Print, exactly as written, every line from the first line of the records below through the line containing "def State.tile (s", and nothing further.

Content starts

-- ==== Sys2Proof/Machine/Saddle.lean ====
section
/-! DEFINITION. Collectives: their configuration (R395, R424), the rounds of tiles (R397 to R399, R471), packets between
Saddles and their trust (R418, R419), firing, completion and collective errors (R398, R409, R412 to R414), and alias
stores (R396). -/

namespace Sys2Proof.Machine

/-! ## Configuration -/

/-- Fields of SADDLE_COLLn_CFG (R424). -/
def Coll.en (c : Coll) : Bool := bit c.cfg 0
def Coll.kind (c : Coll) : Nat := bits c.cfg 2 1
def Coll.keySlot (c : Coll) : Nat := bits c.cfg 8 3
def Coll.ifmt (c : Coll) : Nat := bits c.cfg 9 9
def Coll.ctx (c : Coll) : Nat := bits c.cfg 23 12
def Coll.chunks (c : Coll) : Nat := min 64 (bits c.cfg 30 24)
def Coll.ntiles (c : Coll) : Nat := bits c.cfg 47 32
def Coll.cbuf (c : Coll) : Nat := bits c.cfg 55 48

/-- The collective is enabled (R395). -/
def Coll.enabled (c : Coll) : Bool := c.en && c.kind != 0 && c.chunks != 0

/-- Bytes of an input tile (R395). -/
def Coll.tileBytes (c : Coll) : Nat := 256 * c.chunks * elemBytes c.ifmt

/-- Fields of an entry: input and output format, output bytes of an element and of a tile (R395, R399). -/
def TileEntry.out (e : TileEntry) : Nat := e.fmt / 16
def TileEntry.outTile (e : TileEntry) (c : Coll) : Nat := 256 * c.chunks * elemBytes e.out

def State.coll (s : State) (n : Nat) : Coll := s.sad.colls.get {} n
def State.updColl (s : State) (n : Nat) (f : Coll → Coll) : State :=
  s.updSad (fun d => { d with colls := d.colls.put n (f (s.coll n)) })

/-- Key of a tile. -/
def tileKey (n t : Nat) : Nat := n * 2 ^ 16 + t
def State.tile (s : State) (n t : Nat) : Tile := s.sad.tiles.get {} (tileKey n t)
def State.updTile (s : State) (n t : Nat) (f : Tile → Tile) : State :=
  s.updSad (fun d => { d with tiles := d.tiles.put (tileKey n t) (f (s.tile n t)) })

/-- Home port of a chunk (R394). -/
def homePort (n t c : Nat) : Nat := (n + t + c) % 22

/-- A package's bit in TRUST and PATH of a key slot (R418, R419). -/
def State.trusts (s : State) (k pkg : Nat) : Bool := pkg < 512 && bit (s.sad.trust.get 0 (8 * k + pkg / 64)) (pkg % 64)
def State.pathOpen (s : State) (k pkg : Nat) : Bool := pkg < 512 && bit (s.sad.path.get 0 (8 * k + pkg / 64)) (pkg % 64)

/-- The key slot of a collective. -/
def State.keyOf (s : State) (n : Nat) : KeySlot := s.sad.keys.get {} (s.coll n).keySlot

/-- The address of an entry (R399). -/
def State.entryVa (s : State) (n t : Nat) : Nat := bits (s.coll n).tab 51 7 * 128 + 128 * t

/-- The port writes bytes of an entry at its piece (R399), where it reaches one: what the Saddle writes itself touches nothing (R445). -/
def State.entryPut (s : State) (n t : Nat) (p : Option Piece) (off : Nat) (bs : List Byte) : State :=
  match p with
  | none => s
  | some p =>
    let was := (s.tile n t).touched
    (s.writePieces [{ p with addr := p.addr + off, len := bs.length, va := p.va + off }] (bs.map (fun b => (b, false)))).updTile n t
      (fun x => { x with touched := was })

/-- CTL of an entry at its piece; for an entry of another package, as the round read it. -/
def State.entryCtl (s : State) (n t : Nat) (p : Piece) : Nat :=
  match p.home with
  | .remote _ => (s.tile n t).ctl
  | _ => natOf ((s.readPieces [{ p with len := 1 }]).2.map (·.1))

/-- Read a number of an entry, if it can be read. -/
def State.entryRead (s : State) (n t off len : Nat) : Option Nat :=
  match s.engineRead (s.coll n).ctx (s.entryVa n t + off) len with
  | .ok b => some (natOf b)
  | .error _ => none

/-- CTL of an entry as the port watches it (R398): that of another package's page by reads that are answered (R421). -/
def State.watchCtl (s : State) (n t : Nat) : State × Nat :=
  match s.engineXlat (s.coll n).ctx (s.entryVa n t) 1 false with
  | .ok (.remote pkg, a) =>
    let q := s.ask (.watch (tileKey n t)) [(pkg, a, 1)]
    match q.2 with
    | some (x :: _) => (q.1.unask (.watch (tileKey n t)) [(pkg, a, 1)], natOf x.1)
    | _ => (q.1, 0)
  | _ => (s, (s.entryRead n t 0 1).getD 0)

/-- Bytes of a chunk buffer reservation in use: local bytes accepted and not yet sent, and held packets (R396, R410; log
entry 30). -/
def State.cbufUsed (s : State) (n : Nat) : Nat :=
  s.sad.tiles.foldl (fun a p => if p.1 / 2 ^ 16 = n && !p.2.fired then a + p.2.got.length * elemBytes (s.coll n).ifmt else a) 0
    + s.sad.held.foldl (fun a p => if p.2.pkt.coll = n then a + 32 + p.2.pkt.data.length + (if p.2.pkt.kind = 6 then 64 else 0) else a) 0

/-- A reservation has no room for more bytes. -/
def State.cbufFull (s : State) (n more : Nat) : Bool := decide (65536 * (s.coll n).cbuf < s.cbufUsed n + more)

/-! ## Packets -/

/-- The port that handles a packet of this package: the home of its chunk; for a put the owner of its counter, a free one
where it names none; for an acknowledgement the owner of its send (R393, R394, R438). -/
def State.portOf (s : State) (p : Packet) : Nat :=
  if p.kind = 10 then (if p.dctr = 0xFFFF then (Config.freeWord s.free).toNat % 22 else (s.sad.ctrs.get {} p.dctr).owner % 22)
  else if p.kind = 11 then natOf (((s.sad.sends.get {} p.send).image.drop 3).take 1) % 22
  else homePort p.coll p.tile p.chunk

/-- A packet arrives at its port. -/
def State.deliver (s : State) (p : Packet) : State := (s.updPort (s.portOf p) (fun k => { k with inbox := k.inbox ++ [p] })).drawn

/-- Send a packet: to this package, to another one, or nowhere (R469, R422). -/
def State.sendPacket (s : State) (dst : Nat) (p : Packet) : State :=
  if dst = s.pkg then s.deliver p
  else if s.wayTo dst then { s with sent := s.sent ++ [.packet dst p] }
  else s

/-- Send a packet of a collective's round while its key slot holds the job's key (R418); a package that is not reached through trusted
Saddles only makes the tile SEALED (R419). -/
def State.sendColl (s : State) (dst : Nat) (p : Packet) : State :=
  if !(s.keyOf p.coll).valid then s
  else
    let s := if dst != s.pkg && !s.pathOpen (s.coll p.coll).keySlot dst && (s.tile p.coll p.tile).round == p.round
      then s.updTile p.coll p.tile (fun t => { t with sflags := Nat.lor t.sflags 1 }) else s
    s.sendPacket dst p

/-- Answer a contribution with an acceptance (9) or a late notice (8) (R411). -/
def State.answer (s : State) (p : Packet) (kind : Nat) : State :=
  s.sendPacket p.src { kind := kind, job := p.job, src := s.pkg, coll := p.coll, tile := p.tile, chunk := p.chunk, lo := p.lo, hi := p.hi,
                       round := p.round }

Content ends

• EXERCISE OUTPUT
-- ==== Sys2Proof/Machine/Saddle.lean ====
section
/-! DEFINITION. Collectives: their configuration (R395, R424), the rounds of tiles (R397 to R399, R471), packets between
Saddles and their trust (R418, R419), firing, completion and collective errors (R398, R409, R412 to R414), and alias
stores (R396). -/

namespace Sys2Proof.Machine

/-! ## Configuration -/

/-- Fields of SADDLE_COLLn_CFG (R424). -/
def Coll.en (c : Coll) : Bool := bit c.cfg 0
def Coll.kind (c : Coll) : Nat := bits c.cfg 2 1
def Coll.keySlot (c : Coll) : Nat := bits c.cfg 8 3
def Coll.ifmt (c : Coll) : Nat := bits c.cfg 9 9
def Coll.ctx (c : Coll) : Nat := bits c.cfg 23 12
def Coll.chunks (c : Coll) : Nat := min 64 (bits c.cfg 30 24)
def Coll.ntiles (c : Coll) : Nat := bits c.cfg 47 32
def Coll.cbuf (c : Coll) : Nat := bits c.cfg 55 48

/-- The collective is enabled (R395). -/
def Coll.enabled (c : Coll) : Bool := c.en && c.kind != 0 && c.chunks != 0

/-- Bytes of an input tile (R395). -/
def Coll.tileBytes (c : Coll) : Nat := 256 * c.chunks * elemBytes c.ifmt

/-- Fields of an entry: input and output format, output bytes of an element and of a tile (R395, R399). -/
def TileEntry.out (e : TileEntry) : Nat := e.fmt / 16
def TileEntry.outTile (e : TileEntry) (c : Coll) : Nat := 256 * c.chunks * elemBytes e.out

def State.coll (s : State) (n : Nat) : Coll := s.sad.colls.get {} n
def State.updColl (s : State) (n : Nat) (f : Coll → Coll) : State :=
  s.updSad (fun d => { d with colls := d.colls.put n (f (s.coll n)) })

/-- Key of a tile. -/
def tileKey (n t : Nat) : Nat := n * 2 ^ 16 + t
def State.tile (s : State) (n t : Nat) : Tile := s.sad.tiles.get {} (tileKey n t)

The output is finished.